Deploy the "microservice"

  1. Back on the Terminal, use kubectl to create and deploy the "microservice".

    • Create the "microservice" deployment.
      kubectl create -f k8s/microservice-deployment.yaml
    • Create the "microservice" service.
      kubectl create -f k8s/microservice-service.yaml

    Note: If you aren't using Kubernetes open a new Terminal window and run npx nodemon microservices.js.

  2. Begin the cut-over from the "monolith" to the "microservice".

    • Delete the web application deployment for "mf1".
      kubectl delete -f k8s/webapp-deployment-mf1.yaml
    • Create the web application deployment for "mf2".
      kubectl create -f k8s/webapp-deployment-mf2.yaml
      There's probably a better way to do this, but I'm no Kubernetes administrator 😇 .

      Note: If you aren't using Kubernetes open a new Terminal window and navigate to webapp-mf1 directory and run npm stop. Then go to webapp-mf2 directory and run npm start. The web browser should automatically refresh with the updated version of the frontend application.

Now that the new version of the web application has been deployed. Head back to the web browser and test out creating new transactions and getting balances. If everything went as expected, the user interaction in the front end shouldn't have changed.

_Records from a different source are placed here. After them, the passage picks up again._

-- ==== Sys2Proof/Laws/Operands.lean ====
section
/-! SUPPORT. One lemma per operand function: the number each stands for (R25, R82, R160, R181). -/

namespace Sys2Proof.Machine

/-- The exact sum of the payload lows fits 22 bits (R160, R162). -/
theorem lowSum_le (pdl : PulseFile) : lowSum pdl ≤ 2621400 := by
  have hlen : (payload pdl).length = 40 := by simp [payload]
  have h : ∀ l : List Count, (l.map BitVec.toNat).sum ≤ 65535 * l.length := by
    intro l
    induction l with
    | nil => simp
    | cons a l ih => have := a.isLt; simp only [List.map_cons, List.sum_cons, List.length_cons]; omega
  have := h (payload pdl)
  unfold lowSum; omega

/-- The threshold is the floor of the mean, with nothing lost to the register's width (R160). -/
theorem thresholdOf_toNat (pdl : PulseFile) : (thresholdOf pdl).toNat = lowSum pdl / 40 := by
  have := lowSum_le pdl
  simp only [thresholdOf, BitVec.toNat_ofNat]; omega

/-- The bit of pair i is `FRAME[40 - i]` (R82, R161). -/
theorem frameOf_getLsbD (thr : Count) (pdh : PulseFile) (i : Pair) (h : 0 < i.val) :
    (frameOf thr pdh).getLsbD (40 - i.val) = bitOf thr pdh[i] := by
  unfold frameOf
  rw [BitVec.getLsbD_ofFnLE, dif_pos (by omega)]
  have : (40 - (40 - i.val)) = i.val := by omega
  simp [this]

/-- The sum of the payload lows is the sum over pairs 1 to 40 (R160). -/
theorem lowSum_eq_sum (pdl : PulseFile) : lowSum pdl = ∑ i : Fin 40, pdl[i.succ].toNat := by
  have : payload pdl = List.ofFn (fun i : Fin 40 => pdl[i.succ]) := by
    apply List.ext_getElem
    · simp [payload]
    · intro n h1 h2; simp only [payload, List.getElem_drop, List.getElem_ofFn]; simp [Nat.add_comm]
  rw [lowSum, this, List.map_ofFn, List.sum_ofFn]; rfl

/-- Two frames with the same bit for every payload pair are the same (R82). -/
theorem frame_ext {f g : Frame} (h : ∀ i : Pair, 0 < i.val → f.getLsbD (40 - i.val) = g.getLsbD (40 - i.val)) :
    f = g := by
  apply BitVec.eq_of_getLsbD_eq
  intro j hj
  have := h ⟨40 - j, by omega⟩ (by simp; omega)
  simpa [show 40 - (40 - j) = j by omega] using this

/-- A byte of the frame is a digit of the frame's number in base 256 (R25). -/
theorem frameByte_toNat (f : Frame) (k : Fin 5) : (frameByte f k).toNat = f.toNat / 2 ^ (32 - 8 * k.val) % 256 := by
  simp [frameByte, BitVec.extractLsb'_toNat, Nat.shiftRight_eq_div_pow]

/-- The humidity in tenths is at most 2550, so it fits `HUM` (R183). -/
theorem humTenths_le (f : Frame) : humTenths f ≤ 2550 := by
  have := (frameByte f 0).isLt
  have := (frameByte f 1).isLt
  unfold humTenths
  by_cases h : HumFallback f <;> simp only [h, if_true, if_false] <;> simp [HumFallback, humWord] at h ⊢ <;> omega

/-- The temperature magnitude is at most 2550, so it fits `TMAG` (R183). -/
theorem tempMagnitude_le (f : Frame) : tempMagnitude f ≤ 2550 := by
  have := (frameByte f 2).isLt
  have := (frameByte f 3).isLt
  unfold tempMagnitude
  by_cases h : TempFallback f <;> simp only [h, if_true, if_false] <;> simp [TempFallback, tempWord] at h ⊢ <;> omega

/-- The sign flag is set when the byte is at least 0x80 (R181). -/
theorem tempSign_iff (f : Frame) : tempSign f = true ↔ 128 ≤ (frameByte f 2).toNat := by
  unfold tempSign
  generalize frameByte f 2 = b
  have := b.isLt
  rw [BitVec.getLsbD, Nat.testBit_eq_decide_div_mod_eq]; simp; omega

/-- `c10` as an integer (R181, R182). -/
theorem celsiusTenths_toInt (f : Frame) :
    (celsiusTenths f).toInt = if tempSign f then -(tempMagnitude f : Int) else tempMagnitude f := by
  have := tempMagnitude_le f
  have h1 : (BitVec.ofNat 32 (tempMagnitude f)).toInt = tempMagnitude f := by
    rw [BitVec.toInt_eq_toNat_of_lt] <;> simp <;> omega
  unfold celsiusTenths
  split
  · rw [BitVec.toInt_neg, h1, Int.bmod_eq_of_le] <;> omega
  · exact h1

/-- The Fahrenheit value as an integer: the 32-bit arithmetic does not overflow (R182). -/
theorem fahrenheitHundredths_toInt (f : Frame) :
    (fahrenheitHundredths (celsiusTenths f)).toInt = 18 * (celsiusTenths f).toInt + 3200 := by
  have h := celsiusTenths_toInt f
  have := tempMagnitude_le f
  have h2 : -2550 ≤ (celsiusTenths f).toInt ∧ (celsiusTenths f).toInt ≤ 2550 := by rw [h]; split <;> omega
  unfold fahrenheitHundredths
  rw [BitVec.toInt_add, BitVec.toInt_mul]
  simp only [BitVec.reduceToInt]
  rw [Int.bmod_eq_of_le (n := 18 * _)] <;> try omega
  rw [Int.bmod_eq_of_le] <;> omega

end Sys2Proof.Machine
end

Add ksqlDB format conversion

Since the data from our nodejs "microservice" won't have a schema (the node-rdkafka library doesn't currently have a support for this, but there are some out there), you'll want to convert the messages that will be produced to Kafka from the "microservice" to a new topic where the messages will have a given schema. This is pretty simple to do with ksqlDB.

  1. Create a new stream for the transactions received from the "microservice".

    CREATE STREAM express_bank_transactions (
     `key` VARCHAR KEY,
     `transaction_id` VARCHAR,
     `card_number` VARCHAR,
     `transaction_amount` INTEGER,
     `transaction_time` VARCHAR)
     WITH (kafka_topic='express.bank.transactions', value_format='JSON');
  2. Verify the express_bank_transactions stream is populated correctly and then hit Stop.

    SELECT * FROM express_bank_transactions EMIT CHANGES;
  3. Create another stream by reading from express_bank_transactions and specifying the output stream's value format.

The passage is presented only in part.